__Task objective__
Exactly the lines from the start of the data through the line containing "s n f) := by" should be output, with both ends kept and nothing added.

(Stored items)
****************

-- ==== Sys2Proof/Laws/KeepEng.lean ====
section
/-! SUPPORT. What every operation keeps, of the Engine, the fans, GNSS, lock groups, hierarchy messages. -/

namespace Sys2Proof.Machine

set_option linter.all false
set_option Elab.async false

open Sys2Proof

theorem setSlot_keep {fr : List Part} {s0 : State} (s : State) (n : SlotId) (f : Slot → Slot) (hs : Keep fr s0 s) (hp : sub [.eng] fr = true := by exact sub_of ‹sub _ _ = true› rfl) : Keep fr s0 (State.setSlot s n f) := by
  unfold State.setSlot
  try dsimp only
  repeat' first | exact sub_of hp rfl | (with_reducible first | assumption | apply onEng_keep | refine pair_keep (by assumption) ?_) | split | intro _

theorem toSinks_keep {fr : List Part} {s0 : State} (s : State) (n : SlotId) (o : Int) (hs : Keep fr s0 s) (hp : sub [.ports] fr = true := by exact sub_of ‹sub _ _ = true› rfl) : Keep fr s0 (State.toSinks s n o) := by
  unfold State.toSinks
  try dsimp only
  repeat' first | exact sub_of hp rfl | (with_reducible first | assumption | apply setPort_keep | apply settle_keep | apply foldl_keep | apply foldl_fst_keep | refine pair_keep (by assumption) ?_) | split | intro _

theorem applyOut_keep {fr : List Part} {s0 : State} (s : State) (n : SlotId) (o : Int) (safe : Bool) (hs : Keep fr s0 s) (hp : sub [.ports, .mon, .eng] fr = true := by exact sub_of ‹sub _ _ = true› rfl) : Keep fr s0 (State.applyOut s n o safe) := by
  unfold State.applyOut
  try dsimp only
  repeat' first | exact sub_of hp rfl | (with_reducible first | assumption | apply onEng_keep | apply present_keep | apply setSlot_keep | apply toSinks_keep | refine pair_keep (by assumption) ?_) | split | intro _

theorem applySafe_keep {fr : List Part} {s0 : State} (s : State) (n : SlotId) (hs : Keep fr s0 s) (hp : sub [.sys, .ports, .sol, .hie, .mon, .eng] fr = true := by exact sub_of ‹sub _ _ = true› rfl) : Keep fr s0 (State.applySafe s n) := by
  unfold State.applySafe
  try dsimp only
  repeat' first | exact sub_of hp rfl | (with_reducible first | assumption | apply presentOff_keep | apply presented_keep | apply applyOut_keep | apply foldl_keep | apply foldl_fst_keep | refine pair_keep (by assumption) ?_) | split | intro _

theorem setTake_keep {fr : List Part} {s0 : State} (s : State) (f : Take → Take) (hs : Keep fr s0 s) (hp : sub [.eng] fr = true := by exact sub_of ‹sub _ _ = true› rfl) : Keep fr s0 (State.setTake s f) := by
  unfold State.setTake
  try dsimp only
  repeat' first | exact sub_of hp rfl | (with_reducible first | assumption | apply onEng_keep | refine pair_keep (by assumption) ?_) | split | intro _

theorem pushQ12_keep {fr : List Part} {s0 : State} (s : State) (b : List Byte) (hs : Keep fr s0 s) (hp : sub [.sys, .eng] fr = true := by exact sub_of ‹sub _ _ = true› rfl) : Keep fr s0 (State.pushQ12 s b) := by
  unfold State.pushQ12
  try dsimp only
  repeat' first | exact sub_of hp rfl | (with_reducible first | assumption | apply onEng_keep | apply noteFill_keep | refine pair_keep (by assumption) ?_) | split | intro _

theorem takeEarly_keep {fr : List Part} {s0 : State} (s : State) (reason : Nat) (hs : Keep fr s0 s) (hp : sub [.sys, .log, .mon, .eng] fr = true := by exact sub_of ‹sub _ _ = true› rfl) : Keep fr s0 (State.takeEarly s reason) := by
  unfold State.takeEarly
  try dsimp only
  repeat' first | exact sub_of hp rfl | (with_reducible first | assumption | apply count_keep | apply emit_keep | apply setTake_keep | apply pushQ12_keep | refine pair_keep (by assumption) ?_) | split | intro _

theorem slotFault_keep {fr : List Part} {s0 : State} (s : State) (n : SlotId) (c : FCause) (code : Nat) (a : Int) (b : Int) (hs : Keep fr s0 s) (hp : sub [.sys, .ports, .sol, .log, .hie, .mon, .eng] fr = true := by exact sub_of ‹sub _ _ = true› rfl) : Keep fr s0 (State.slotFault s n c code a b) := by
  unfold State.slotFault
  try dsimp only
  repeat' first | exact sub_of hp rfl | (with_reducible first | assumption | apply emit_keep | apply answer_keep | apply setSlot_keep | apply applySafe_keep | apply takeEarly_keep | refine pair_keep (by assumption) ?_) | split | intro _

theorem capture_keep {fr : List Part} {s0 : State} (s : State) (n : SlotId) (instant : Nat) (latency : Nat) (dt : Rat) (r : Int) (withheld : Bool) (hs : Keep fr s0 s) (hp : sub [.sys, .log, .gns, .mon, .eng, .dma] fr = true := by exact sub_of ‹sub _ _ = true› rfl) : Keep fr s0 (State.capture s n instant latency dt r withheld) := by
  unfold State.capture
  try dsimp only
  repeat' first | exact sub_of hp rfl | (with_reducible first | assumption | apply count_keep | apply emit_keep | apply advance_keep | apply setTake_keep | apply pushQ12_keep | apply takeEarly_keep | refine pair_keep (by assumption) ?_) | split | intro _

theorem takeUnit_keep {fr : List Part} {s0 : State} (s : State) (n : SlotId) (hs : Keep fr s0 s) (hp : sub [.sys, .log, .rcp, .hie, .mon, .eng] fr = true := by exact sub_of ‹sub _ _ = true› rfl) : Keep fr s0 (State.takeUnit s n).1 := by
  unfold State.takeUnit
  try dsimp only
  repeat' first | exact sub_of hp rfl | (with_reducible first | assumption | apply onRcp_keep | apply emit_keep | apply answer_keep | apply setSlot_keep | refine pair_keep (by assumption) ?_) | split | intro _
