theorem resetCause_keep {fr : List Part} {s0 : State} (s : State) (down : Nat) (hs : Keep fr s0 s) (hp : sub [.sys, .log, .mon] fr = true := by exact sub_of ‹sub _ _ = true› rfl) : Keep fr s0 (State.resetCause s down) := by
  unfold State.resetCause
  try dsimp only
  repeat' first | exact sub_of hp rfl | (with_reducible first | assumption | apply emit_keep | refine pair_keep (by assumption) ?_) | split | intro _

theorem startCores_keep {fr : List Part} {s0 : State} (s : State) (hs : Keep fr s0 s) (hp : sub [.sys, .log, .sec, .pwr, .mon, .can, .hl, .apu, .dma] fr = true := by exact sub_of ‹sub _ _ = true› rfl) : Keep fr s0 (State.startCores s) := by
  unfold State.startCores
  try dsimp only
  repeat' first | exact sub_of hp rfl | (with_reducible first | assumption | apply onSec_keep | apply onPwr_keep | apply tamperActs_keep | refine pair_keep (by assumption) ?_) | split | intro _ | exact ⟨fun _ => Nat.le_refl _, Nat.le_refl _, Nat.le_refl _⟩

theorem stopAt_keep {fr : List Part} {s0 : State} (s : State) (row : Nat) (hs : Keep fr s0 s) (hp : sub [.pwr] fr = true := by exact sub_of ‹sub _ _ = true› rfl) : Keep fr s0 (State.stopAt s row) := by
  unfold State.stopAt
  try dsimp only
  repeat' first | exact sub_of hp rfl | (with_reducible first | assumption | apply onPwr_keep | refine pair_keep (by assumption) ?_) | split | intro _

theorem startRecipe_keep {fr : List Part} {s0 : State} (s : State) (above : List Nat) (hs : Keep fr s0 s) (hp : sub [.sys, .ports, .sol, .log, .rcp, .pwr, .tmb, .gns, .hie, .mon, .fan, .eng, .sct, .can, .seq] fr = true := by exact sub_of ‹sub _ _ = true› rfl) : Keep fr s0 (State.startRecipe s above) := by
  unfold State.startRecipe
  try dsimp only
  repeat' first | exact sub_of hp rfl | (with_reducible first | assumption | apply onPwr_keep | apply emit_keep | apply hieEmit_keep | apply applyRecipe_keep | apply selectRecipe_keep | apply chooseRecipe_keep | apply stopAt_keep | refine pair_keep (by assumption) ?_) | split | intro _

theorem execStart_keep {fr : List Part} {s0 : State} (addr : Nat) (rom : Bool) (page : Nat) (housing : Int) (down : Nat) (above : List Nat) (s : State) (hs : Keep fr s0 s) (hp : sub [.sys, .ports, .sol, .log, .rcp, .sec, .pwr, .tmb, .gns, .hie, .mon, .cal, .fan, .eng, .sct, .can, .hl, .apu, .dma, .seq] fr = true := by exact sub_of ‹sub _ _ = true› rfl) : ∃ t, execStart addr rom page housing down above s = .next t ∧ Keep fr s0 t := by
  unfold execStart
  refine ⟨_, rfl, ?_⟩
  try dsimp only
  repeat' first | exact sub_of hp rfl | (with_reducible first | assumption | apply onCal_keep | apply emit_keep | apply canEmit_keep | apply startKindRow_keep | apply resetCause_keep | apply startCores_keep | apply stopAt_keep | apply startRecipe_keep | refine pair_keep (by assumption) ?_) | split | intro _

theorem supplyDip_keep {fr : List Part} {s0 : State} (s : State) (hs : Keep fr s0 s) (hp : sub [.sys, .log, .pwr, .mon] fr = true := by exact sub_of ‹sub _ _ = true› rfl) : Keep fr s0 (State.supplyDip s) := by
  unfold State.supplyDip
  try dsimp only
  repeat' first | exact sub_of hp rfl | (with_reducible first | assumption | apply onPwr_keep | apply emit_keep | refine pair_keep (by assumption) ?_) | split | intro _

theorem execSupplyWarning_keep {fr : List Part} {s0 : State} (mv : Nat) (s : State) (hs : Keep fr s0 s) (hp : sub [.sys, .ports, .sol, .log, .pwr, .hie, .mon] fr = true := by exact sub_of ‹sub _ _ = true› rfl) : ∃ t, execSupplyWarning mv s = .next t ∧ Keep fr s0 t := by
  unfold execSupplyWarning
  refine ⟨_, rfl, ?_⟩
  try dsimp only
  repeat' first | exact sub_of hp rfl | (with_reducible first | assumption | apply onPwr_keep | apply mapSols_keep | apply interlock_keep | apply supplyDip_keep | refine pair_keep (by assumption) ?_) | split | intro _

theorem orderlySaves_keep {fr : List Part} {s0 : State} (s : State) (hs : Keep fr s0 s) (hp : sub [.sol, .log, .tmb, .gns, .fan] fr = true := by exact sub_of ‹sub _ _ = true› rfl) : Keep fr s0 (State.orderlySaves s) := by
  unfold State.orderlySaves
  try dsimp only
  repeat' first | exact sub_of hp rfl | (with_reducible first | assumption | apply onTmb_keep | apply onGns_keep | apply saveRtc_keep | apply saveAge_keep | apply saveDelays_keep | apply saveOps_keep | refine pair_keep (by assumption) ?_) | split | intro _

theorem execOrderlyPowerDown_keep {fr : List Part} {s0 : State} (s : State) (hs : Keep fr s0 s) (hp : sub [.sol, .log, .pwr, .tmb, .gns, .fan] fr = true := by exact sub_of ‹sub _ _ = true› rfl) : ∃ t, execOrderlyPowerDown s = .next t ∧ Keep fr s0 t := by
  unfold execOrderlyPowerDown
  refine ⟨_, rfl, ?_⟩
  try dsimp only
  repeat' first | exact sub_of hp rfl | (with_reducible first | assumption | apply onPwr_keep | apply orderlySaves_keep | refine pair_keep (by assumption) ?_) | split | intro _

theorem execSupplyWarningEnd_keep {fr : List Part} {s0 : State} (least : Nat) (s : State) (hs : Keep fr s0 s) (hp : sub [.sys, .ports, .sol, .log, .pwr, .hie, .mon] fr = true := by exact sub_of ‹sub _ _ = true› rfl) : ∃ t, execSupplyWarningEnd least s = .next t ∧ Keep fr s0 t := by
  unfold execSupplyWarningEnd
  refine ⟨_, rfl, ?_⟩
  try dsimp only
  repeat' first | exact sub_of hp rfl | (with_reducible first | assumption | apply onPwr_keep | apply interlock_keep | apply supplyDip_keep | refine pair_keep (by assumption) ?_) | split | intro _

****************

__Solution for this task__
-- ==== Sys2Proof/Laws/KeepEng.lean ====
section
/-! SUPPORT. What every operation keeps, of the Engine, the fans, GNSS, lock groups, hierarchy messages. -/

namespace Sys2Proof.Machine

set_option linter.all false
set_option Elab.async false

open Sys2Proof

theorem setSlot_keep {fr : List Part} {s0 : State} (s : State) (n : SlotId) (f : Slot → Slot) (hs : Keep fr s0 s) (hp : sub [.eng] fr = true := by exact sub_of ‹sub _ _ = true› rfl) : Keep fr s0 (State.setSlot s n f) := by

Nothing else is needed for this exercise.